[Dataset entries]
....................

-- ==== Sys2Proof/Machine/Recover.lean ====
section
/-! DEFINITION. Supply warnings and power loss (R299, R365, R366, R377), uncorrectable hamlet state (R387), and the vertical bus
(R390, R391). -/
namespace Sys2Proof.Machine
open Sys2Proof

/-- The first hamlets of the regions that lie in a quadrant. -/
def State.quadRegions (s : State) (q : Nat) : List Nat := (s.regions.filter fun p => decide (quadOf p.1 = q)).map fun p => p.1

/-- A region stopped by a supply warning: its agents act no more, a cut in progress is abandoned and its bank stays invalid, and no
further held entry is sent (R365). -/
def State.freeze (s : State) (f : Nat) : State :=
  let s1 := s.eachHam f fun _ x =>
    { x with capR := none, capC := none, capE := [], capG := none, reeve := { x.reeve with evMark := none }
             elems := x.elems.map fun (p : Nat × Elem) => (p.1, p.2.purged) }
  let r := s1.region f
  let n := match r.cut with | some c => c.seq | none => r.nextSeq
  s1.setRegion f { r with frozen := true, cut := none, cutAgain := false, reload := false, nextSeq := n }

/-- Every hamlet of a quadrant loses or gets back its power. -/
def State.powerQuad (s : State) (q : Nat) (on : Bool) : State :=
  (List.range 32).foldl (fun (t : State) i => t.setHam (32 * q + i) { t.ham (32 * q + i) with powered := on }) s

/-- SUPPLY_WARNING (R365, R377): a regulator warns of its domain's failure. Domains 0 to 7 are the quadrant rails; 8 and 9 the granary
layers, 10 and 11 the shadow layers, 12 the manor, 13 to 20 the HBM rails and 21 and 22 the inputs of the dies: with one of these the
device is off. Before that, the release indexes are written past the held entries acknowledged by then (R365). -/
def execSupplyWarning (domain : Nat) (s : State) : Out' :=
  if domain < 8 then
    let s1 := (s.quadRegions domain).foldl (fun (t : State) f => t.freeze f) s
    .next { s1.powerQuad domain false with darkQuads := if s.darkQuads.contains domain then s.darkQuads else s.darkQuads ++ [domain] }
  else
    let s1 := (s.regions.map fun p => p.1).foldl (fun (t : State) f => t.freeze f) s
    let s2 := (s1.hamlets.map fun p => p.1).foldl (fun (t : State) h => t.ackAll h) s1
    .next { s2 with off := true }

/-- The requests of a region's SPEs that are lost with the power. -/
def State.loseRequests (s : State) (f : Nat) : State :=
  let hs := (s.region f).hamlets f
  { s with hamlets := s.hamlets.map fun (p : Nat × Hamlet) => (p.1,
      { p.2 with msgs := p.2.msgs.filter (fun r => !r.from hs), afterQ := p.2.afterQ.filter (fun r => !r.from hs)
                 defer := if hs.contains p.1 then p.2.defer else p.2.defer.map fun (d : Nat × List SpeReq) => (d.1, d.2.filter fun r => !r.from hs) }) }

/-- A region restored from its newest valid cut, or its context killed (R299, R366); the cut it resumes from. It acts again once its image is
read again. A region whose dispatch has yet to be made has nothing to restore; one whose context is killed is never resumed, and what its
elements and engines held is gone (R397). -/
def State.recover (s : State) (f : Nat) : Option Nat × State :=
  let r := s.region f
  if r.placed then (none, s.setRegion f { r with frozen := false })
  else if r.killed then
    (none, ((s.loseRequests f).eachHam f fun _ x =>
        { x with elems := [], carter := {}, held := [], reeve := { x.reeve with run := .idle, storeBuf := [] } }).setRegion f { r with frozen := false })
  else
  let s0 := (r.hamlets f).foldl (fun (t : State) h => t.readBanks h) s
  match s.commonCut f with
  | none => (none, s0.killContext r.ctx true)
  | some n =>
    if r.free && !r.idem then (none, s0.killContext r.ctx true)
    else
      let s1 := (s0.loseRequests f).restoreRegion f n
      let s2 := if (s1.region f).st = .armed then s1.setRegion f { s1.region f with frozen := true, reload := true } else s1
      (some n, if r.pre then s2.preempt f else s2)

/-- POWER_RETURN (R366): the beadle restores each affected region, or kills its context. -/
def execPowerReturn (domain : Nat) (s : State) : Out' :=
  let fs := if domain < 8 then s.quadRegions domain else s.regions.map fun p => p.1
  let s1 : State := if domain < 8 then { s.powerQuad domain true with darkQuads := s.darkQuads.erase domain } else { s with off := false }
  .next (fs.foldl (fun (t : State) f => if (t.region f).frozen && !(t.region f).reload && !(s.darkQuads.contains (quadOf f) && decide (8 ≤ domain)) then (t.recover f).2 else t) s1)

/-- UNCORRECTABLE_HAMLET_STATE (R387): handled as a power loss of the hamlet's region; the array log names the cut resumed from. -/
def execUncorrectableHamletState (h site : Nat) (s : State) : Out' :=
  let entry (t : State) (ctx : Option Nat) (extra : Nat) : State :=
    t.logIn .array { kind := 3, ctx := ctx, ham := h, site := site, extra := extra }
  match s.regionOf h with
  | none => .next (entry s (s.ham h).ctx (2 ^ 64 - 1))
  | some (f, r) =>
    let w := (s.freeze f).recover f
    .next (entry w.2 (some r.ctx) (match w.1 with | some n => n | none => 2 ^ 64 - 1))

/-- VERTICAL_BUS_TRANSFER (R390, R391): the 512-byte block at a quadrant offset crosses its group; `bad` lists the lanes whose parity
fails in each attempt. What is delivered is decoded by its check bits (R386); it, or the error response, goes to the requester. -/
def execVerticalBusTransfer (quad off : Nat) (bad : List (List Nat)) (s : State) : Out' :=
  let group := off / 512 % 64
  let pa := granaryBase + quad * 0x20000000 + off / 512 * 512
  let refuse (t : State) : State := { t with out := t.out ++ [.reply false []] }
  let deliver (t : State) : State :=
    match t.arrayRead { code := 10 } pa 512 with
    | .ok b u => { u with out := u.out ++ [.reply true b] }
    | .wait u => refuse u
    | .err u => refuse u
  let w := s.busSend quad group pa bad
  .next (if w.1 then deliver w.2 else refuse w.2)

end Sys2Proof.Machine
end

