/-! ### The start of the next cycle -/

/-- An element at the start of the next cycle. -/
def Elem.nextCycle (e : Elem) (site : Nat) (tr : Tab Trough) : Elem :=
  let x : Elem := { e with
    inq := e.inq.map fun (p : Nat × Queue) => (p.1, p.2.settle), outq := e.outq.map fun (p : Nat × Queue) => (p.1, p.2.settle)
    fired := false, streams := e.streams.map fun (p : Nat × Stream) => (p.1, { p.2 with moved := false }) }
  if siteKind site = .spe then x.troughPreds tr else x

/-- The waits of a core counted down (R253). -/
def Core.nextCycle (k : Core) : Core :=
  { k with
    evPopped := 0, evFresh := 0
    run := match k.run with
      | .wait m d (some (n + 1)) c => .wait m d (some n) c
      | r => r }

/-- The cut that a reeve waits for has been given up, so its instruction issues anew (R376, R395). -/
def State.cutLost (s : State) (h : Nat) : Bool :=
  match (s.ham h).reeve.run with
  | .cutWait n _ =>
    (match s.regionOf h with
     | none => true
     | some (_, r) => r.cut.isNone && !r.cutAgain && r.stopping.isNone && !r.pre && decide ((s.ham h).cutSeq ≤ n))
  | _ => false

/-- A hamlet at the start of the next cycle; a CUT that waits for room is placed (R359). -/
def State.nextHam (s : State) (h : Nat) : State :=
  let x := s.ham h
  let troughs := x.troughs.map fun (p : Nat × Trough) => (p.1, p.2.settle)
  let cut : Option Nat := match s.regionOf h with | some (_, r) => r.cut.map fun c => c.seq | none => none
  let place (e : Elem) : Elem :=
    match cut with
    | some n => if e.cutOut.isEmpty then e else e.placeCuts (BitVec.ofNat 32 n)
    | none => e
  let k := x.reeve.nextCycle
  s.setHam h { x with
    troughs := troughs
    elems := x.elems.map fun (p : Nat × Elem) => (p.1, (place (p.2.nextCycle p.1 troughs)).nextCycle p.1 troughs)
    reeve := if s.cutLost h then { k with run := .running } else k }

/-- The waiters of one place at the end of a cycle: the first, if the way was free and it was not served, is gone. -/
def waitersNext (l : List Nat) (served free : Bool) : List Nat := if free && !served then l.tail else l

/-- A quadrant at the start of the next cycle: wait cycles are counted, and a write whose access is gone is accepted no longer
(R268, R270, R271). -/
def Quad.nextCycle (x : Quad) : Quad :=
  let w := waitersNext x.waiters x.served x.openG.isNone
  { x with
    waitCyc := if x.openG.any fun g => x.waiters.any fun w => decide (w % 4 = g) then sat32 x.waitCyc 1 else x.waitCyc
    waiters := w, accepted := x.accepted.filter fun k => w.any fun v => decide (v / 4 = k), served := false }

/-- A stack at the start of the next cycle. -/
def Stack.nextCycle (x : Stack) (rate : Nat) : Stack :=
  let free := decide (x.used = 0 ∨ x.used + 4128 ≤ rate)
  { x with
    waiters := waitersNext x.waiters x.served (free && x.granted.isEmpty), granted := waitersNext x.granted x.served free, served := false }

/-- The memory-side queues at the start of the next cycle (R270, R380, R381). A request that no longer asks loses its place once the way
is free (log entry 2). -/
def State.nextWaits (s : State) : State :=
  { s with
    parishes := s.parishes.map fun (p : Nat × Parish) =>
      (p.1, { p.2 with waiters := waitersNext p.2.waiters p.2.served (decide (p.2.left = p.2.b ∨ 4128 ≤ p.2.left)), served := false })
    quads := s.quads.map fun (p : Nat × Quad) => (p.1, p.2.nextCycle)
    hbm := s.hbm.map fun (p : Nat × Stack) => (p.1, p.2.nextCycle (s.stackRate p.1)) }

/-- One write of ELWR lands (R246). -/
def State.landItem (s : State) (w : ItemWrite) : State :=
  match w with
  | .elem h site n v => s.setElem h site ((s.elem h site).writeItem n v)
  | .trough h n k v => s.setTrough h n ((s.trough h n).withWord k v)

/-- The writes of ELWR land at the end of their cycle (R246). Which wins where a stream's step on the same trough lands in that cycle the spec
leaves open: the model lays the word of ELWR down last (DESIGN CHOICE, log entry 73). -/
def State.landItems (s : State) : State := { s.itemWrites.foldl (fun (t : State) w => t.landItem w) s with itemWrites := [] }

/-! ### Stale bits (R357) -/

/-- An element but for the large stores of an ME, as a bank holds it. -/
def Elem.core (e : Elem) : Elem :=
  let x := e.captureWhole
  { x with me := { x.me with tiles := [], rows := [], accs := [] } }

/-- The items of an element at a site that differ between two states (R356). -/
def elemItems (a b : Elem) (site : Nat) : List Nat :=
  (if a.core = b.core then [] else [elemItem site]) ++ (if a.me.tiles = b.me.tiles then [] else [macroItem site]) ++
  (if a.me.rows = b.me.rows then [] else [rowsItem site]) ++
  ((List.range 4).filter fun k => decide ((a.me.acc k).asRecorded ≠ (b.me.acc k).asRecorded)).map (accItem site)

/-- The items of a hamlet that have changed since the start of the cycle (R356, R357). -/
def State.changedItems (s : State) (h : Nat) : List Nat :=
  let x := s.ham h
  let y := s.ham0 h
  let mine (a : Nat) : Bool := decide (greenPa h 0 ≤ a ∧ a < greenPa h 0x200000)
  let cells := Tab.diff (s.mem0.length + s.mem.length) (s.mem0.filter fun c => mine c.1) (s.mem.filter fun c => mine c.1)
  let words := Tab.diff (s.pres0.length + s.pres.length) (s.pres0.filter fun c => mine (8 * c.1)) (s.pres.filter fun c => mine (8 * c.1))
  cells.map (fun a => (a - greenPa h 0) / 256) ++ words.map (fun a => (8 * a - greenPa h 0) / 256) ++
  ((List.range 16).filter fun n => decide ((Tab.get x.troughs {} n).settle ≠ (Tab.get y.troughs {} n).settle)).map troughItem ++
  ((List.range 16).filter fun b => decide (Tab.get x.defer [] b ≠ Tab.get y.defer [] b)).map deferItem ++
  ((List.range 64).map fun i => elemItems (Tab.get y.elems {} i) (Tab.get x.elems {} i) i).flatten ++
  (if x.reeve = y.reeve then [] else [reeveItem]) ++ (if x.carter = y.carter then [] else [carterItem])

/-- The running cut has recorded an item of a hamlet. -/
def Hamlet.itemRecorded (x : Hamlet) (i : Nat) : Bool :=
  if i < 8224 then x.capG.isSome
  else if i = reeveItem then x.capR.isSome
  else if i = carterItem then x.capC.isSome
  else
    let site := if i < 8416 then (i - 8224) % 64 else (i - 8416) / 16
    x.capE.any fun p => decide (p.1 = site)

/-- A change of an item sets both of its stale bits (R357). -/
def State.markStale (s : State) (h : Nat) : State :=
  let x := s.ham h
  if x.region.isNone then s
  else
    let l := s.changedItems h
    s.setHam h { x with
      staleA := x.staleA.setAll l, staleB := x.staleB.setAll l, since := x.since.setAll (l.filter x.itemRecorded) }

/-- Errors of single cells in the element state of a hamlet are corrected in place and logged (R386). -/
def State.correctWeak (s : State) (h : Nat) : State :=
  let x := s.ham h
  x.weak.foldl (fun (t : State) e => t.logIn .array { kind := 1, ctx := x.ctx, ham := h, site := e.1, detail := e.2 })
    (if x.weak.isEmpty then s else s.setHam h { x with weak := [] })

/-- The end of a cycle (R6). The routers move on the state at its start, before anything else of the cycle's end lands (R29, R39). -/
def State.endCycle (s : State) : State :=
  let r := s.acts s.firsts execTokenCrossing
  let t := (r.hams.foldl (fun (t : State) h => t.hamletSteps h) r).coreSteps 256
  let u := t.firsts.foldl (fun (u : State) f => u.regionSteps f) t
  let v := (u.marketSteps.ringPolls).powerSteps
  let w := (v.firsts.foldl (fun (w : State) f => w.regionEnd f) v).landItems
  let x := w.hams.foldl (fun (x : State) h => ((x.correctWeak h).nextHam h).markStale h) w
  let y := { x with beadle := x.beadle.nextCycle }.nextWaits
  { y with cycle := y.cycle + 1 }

....................

__What you have to do__
Tally up the lines in the records containing the word "resumed", then give the count and nothing else.

__Solved exercise__
2